Unfortunately, there are almost no results for the association between relatives’ variables at point in time 1, and patients’ Recovery Items at point in time 2. This is mainly due to the restricted variance within the Recovery Items.

First, not all items might be valid, in the sense of not pertaining to what they are supposed to assess. There is, for example, a difference in substance between the item asking for the first time someone could stand unassistedly beside his or her bed, and the item asking for the first time someone could eat with good appetite.
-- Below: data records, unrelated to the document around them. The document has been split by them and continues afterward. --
-- ==== Sys2Proof/Machine/Update.lean ====
section
/-!
DEFINITION. Updating in the field (R567 to R588): staging, activation, trial, confirmation and fallback.
-/

namespace Sys2Proof.Machine

/-! ### Sessions (R556) -/

/-- PERMS bits: 3 UPDATE, 5 TEST. -/
def pmUPDATE : Nat := 3
def pmTEST : Nat := 5

/-- A session that holds permission bit `bit` exists on service port `svc`; with 2 (no port named), on any port. -/
def Mod.svcHas (m : Mod) (svc bit : Nat) : Bool :=
  m.sec.sessions.any (fun s => (svc == 2 || s.svc == svc) && bitOf s.perms bit && m.now < s.ends)

/-! ### Refusal conditions (R572 to R575) -/

/-- A sag in the last 60 s, or the supply below its minimum (R574). -/
def Mod.supplyPoor (m : Mod) : Bool :=
  m.get Reg.SYS_SUPPLY_MV_MV < m.get Reg.SYS_SUPPLY_MIN_MV || m.upd.sagAt.any (fun t => m.now - t < 60000000000)

/-- The vehicle or plant is at rest (R573). -/
def Mod.atRest (m : Mod) : Bool :=
  if m.upd.policy.kind = 0 then m.unit == stCONFIG || m.unit == stSAFE
  else m.upd.restSince.any (fun t => 2000000000 ≤ m.now - t)

def Mod.keyUsable (m : Mod) : Bool := m.flag Reg.CFG_KEY_STATUS_PRESENT && m.flag Reg.CFG_KEY_STATUS_SAME_KEY

def Package.has (g : Package) (p : Nat) : Bool := g.parts.any (fun x => x.part == p)
/-- Porter firmware together with another part (R577). -/
def Package.mixed (g : Package) : Bool := (g.has 3 || g.has 4) && g.parts.any (fun x => x.part != 3 && x.part != 4)

/-- The first code of a list of conditions that holds. -/
def firstCode : List (Bool × Nat) → Option Nat
  | [] => none
  | (c, n) :: r => if c then some n else firstCode r

/-! ### Staging (R569 to R571) -/

/-- The APP payload of a package is a change set (R569). -/
def Mod.isChangeSet (m : Mod) (plain : List (Nat × List Byte)) : Bool :=
  match plain.find? (fun x => x.1 == 7) with
  | some x => (parseSet x.2 m.triad).isSome
  | none => false

/-- The package lies in the update staging area (R27). -/
def Mod.stagePut (m : Mod) (pkg : List Byte) : Mod := m.wrBytes stagingDram pkg

/-- Codes at staging, from the conditions that need no verification. -/
def Mod.stageCode (m : Mod) (g : Option Package) : Option (Nat × Nat) :=
  match firstCode [(m.supplyPoor, 2), (m.flag Reg.SEC_OWNER_LOCK_UPD_LOCK, 3)], g with
  | some c, _ => some (0, c)
  | none, none => some (0, 7)
  | none, some g =>
    if g.mixed && !m.flag Reg.UPD_CTL_MODE then some (0, 7)
    else match m.compatFails g (m.candidate g.parts) with
      | some p => some (p, 6)
      | none =>
        if m.updState = upSTAGED ∨ m.updState = upTRIAL then some (0, 8)
        else if g.has 6 && !m.keyUsable then some (0, 10)
        else none
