/-- CYC, TWN, CAN and LBB. -/
def Mod.effectNet (m : Mod) (o v : Nat) : Mod :=
  if o = Reg.CYC_CTL_RETURN.off then (if bitOf v 5 then m.returnWrite else m)
  else if o = Reg.CYC_SCHED_SELECT_CASE.off then m.selectCase (bitsOf v 0 5)
  else if o = Reg.TWN_CTL_SWAP.off then (if bitOf v 1 then m.swapWrite else m)
  else if isInst o Reg.CAN_CTL_RECOVER.off 0x1000 8 then
    (if bitOf v 4 then m.canRecover (instOf o Reg.CAN_CTL_RECOVER.off 0x1000) else m)
  else if isInst o Reg.CAN_RX_ACK_ENTRY.off 0x1000 8 then m.canAck (instOf o Reg.CAN_RX_ACK_ENTRY.off 0x1000) (bitsOf v 0 7)
  else if isInst o Reg.LBB_PREFETCH_DISCARDw_CLR.off 0x10 16 then
    (if bitOf v 31 then m.put Reg.LBB_PREFETCH_DISCARDw_WORDS 0 (instOf o Reg.LBB_PREFETCH_DISCARDw_CLR.off 0x10) else m)
  else m

/-- FC and CFG. -/
def Mod.effectCfg (m : Mod) (who : Initiator) (o v : Nat) : Mod :=
  if o = Reg.FC_CTL_ACK.off then
    let m := if bitOf v 1 then m.setFc (fun f => { f with releaseReq := true }) else m
    if bitOf v 0 then m.fcAck else m
  else if o = Reg.FC_INTAKE_LO_MSG_LO.off then m.setFc (fun f => { f with stagedLo := v })
  else if o = Reg.FC_INTAKE_HI_MSG_HI.off then m.intakeWrite who v
  else if o = Reg.CFG_TXN_BEGIN_BEGIN.off then (if bitOf v 0 then m.txnBegin who else m)
  else if o = Reg.CFG_TXN_COMMIT_COMMIT.off then (if bitOf v 0 then m.txnCommitWrite who (bitOf v 1) else m)
  else if o = Reg.CFG_TXN_ABORT_ABORT.off then (if bitOf v 0 then m.txnAbort who else m)
  else m

/-- UPD_CTL (R591): CANCEL, CONFIRM, FALLBACK_NOW and ACTIVATE in that order. `svc`: the service port of the session. -/
def Mod.effectUpd (m : Mod) (svc v : Nat) : Mod :=
  let m := if bitOf v 3 then m.updCancel else m
  let m := if bitOf v 1 then m.confirmWrite else m
  let m := if bitOf v 2 then m.updFallback 2 else m
  if bitOf v 0 then m.activateWrite svc else m

/-- TEST_CTL (R616): STOP and GO on LINK, within a session that holds TEST. -/
def Mod.effectTest (m : Mod) (svc v : Nat) : Mod :=
  if !m.svcHas svc pmTEST then m
  else
    let m := if bitOf v 30 then m.testStop (m.get Reg.TEST_CTL_LINK) else m
    if bitOf v 31 then m.testStart (m.get Reg.TEST_CTL_LINK) (m.get Reg.TEST_CTL_LOOP) (if svc = 2 then none else some svc) else m

/-- UPD, SEC, DBG and TEST. -/
def Mod.effectMc (m : Mod) (svc o v : Nat) : Mod :=
  if o = Reg.UPD_CTL_ACTIVATE.off then m.effectUpd svc v
  else if o = Reg.SEC_CMD_GO.off then m.secCmdWrite (bitOf v 31) (bitsOf v 0 8)
  else if o = Reg.DBG_CTL_PAIR_EN.off then m.debugEnable v
  else if o = Reg.TEST_CTL_GO.off then m.effectTest svc v
  else if o = Reg.TEST_LBB_GO.off then (if bitOf v 2 then m.walkStart else m)
  else m

/-- The effect of a write that has been accepted. -/
def Mod.writeEffect (m old : Mod) (who : Initiator) (svc o v : Nat) : Mod :=
  let b := blockOf o
  if b ≤ 1 then m.effectSys old o v
  else if b ≤ 5 then m.effectControl o v
  else if b ≤ 0xB then m.effectNet o v
  else if b ≤ 0xF then m.effectCfg who o v
  else m.effectMc svc o v

/-! ### The write -/

/-- A write that passed the initiator check, to register `r` at `o`. -/
def Mod.writeJudged (m : Mod) (who : Initiator) (svc o v : Nat) (r : RegRow) (i j : Nat) : Mod :=
  let inside := m.insideTxn who
  match m.wordRefused inside r v i j with
  | (true, tx) => (if tx then m.raise 0x130 1 (regBase + o) else m).answer .busError
  | (false, _) =>
    let go := fun (x : Mod) => ((x.answer .ok).putNow o v).writeEffect m who svc o v
    if m.wordShadowed r then
      if inside then
        match m.cfg.txn with
        | some x => (match m.shadowWrite x who o v with
          | (a, true) => go a
          | (a, false) => a.answer .busError)
        | none => go m
      else go (m.putWord o v (fun a => a == .rwl && !m.cfg.locked))
    else go m

/-- A fault of the interconnect or of a memory: it sets its bit of SYS_FABRIC_ERR (R22, R25). -/
def Mod.fabricFault (m : Mod) (source kind addr : Nat) (bit : Fld) : Mod := (m.raise source kind addr).put bit 1

/-- An access to an unmapped address (R622). -/
def Mod.decodeError (m : Mod) (addr : Nat) : Mod :=
  (m.fabricFault 1 4 addr Reg.SYS_FABRIC_ERR_DECODE_ERROR).answer .busError

/-- A write of the word `v` by `who` to the register at offset `o` from 0x01_0000_0000. `svc`: the service port whose session
makes the management core write, 2 if none is named. -/
def Mod.busWrite (m : Mod) (who : Initiator) (o v : Nat) (svc : Nat := 2) : Mod :=
  if o % 4 ≠ 0 then m.answer .busError
  else if m.absentReg o then m.answer .ok
  else match findReg o with
    | none => m.decodeError (regBase + o)
    | some (r, i, j) =>
      if !m.mayWrite who o v then m.writeRefused who o
      else if m.porterDown o && !isPrtStatus o then m.answer .busError
      else if m.vetoed o v then m.answer .busError
      else m.writeJudged who svc o v r i j

/-- Such a write with what it does to the Daybook: DBK_ARCH_SEQ_HI applies both halves (R526). -/
def Mod.busWriteDb (m : Mod) (d : Daybook) (who : Initiator) (o v : Nat) : Mod × Daybook :=
  let a := m.busWrite who o v
  if o = Reg.DBK_ARCH_SEQ_HI_ARCH_HI.off ∧ a.resp = some .ok then a.archSeqApply d v else (a, d)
Second, the intense medical care might reduce the variation to a certain extent.

Apart from the limited variance, it is not to be expected to find high correlations between patients’ physical condition shortly after a bypass operation, and psychological variables assessed on their spouses about a week before.

Thus, between patients’ Recovery Items time 2, and spouses variables time 1 there are almost no correlations found, not even a prevailing pattern of interrelations. There is an exception for relatives’ Profile of Mood States (POMS) subscale ‘sadness’: When it takes patients longer to recover from surgery, spouses are consistently less sad. A similar pattern evolves for relatives’ Physical Symptoms. With regard to the contents this does not seem to make sense: The better spouses’ well-being, the longer it takes patients to get onto their feet again. But on the other hand, here the same consideration might hold as above when discussing the surprising association between patients’ active coping behaviour, and spouses’ negative characteristics: Spouses might like and support a kind of helplessness in their partners, maybe even a forced helplessness.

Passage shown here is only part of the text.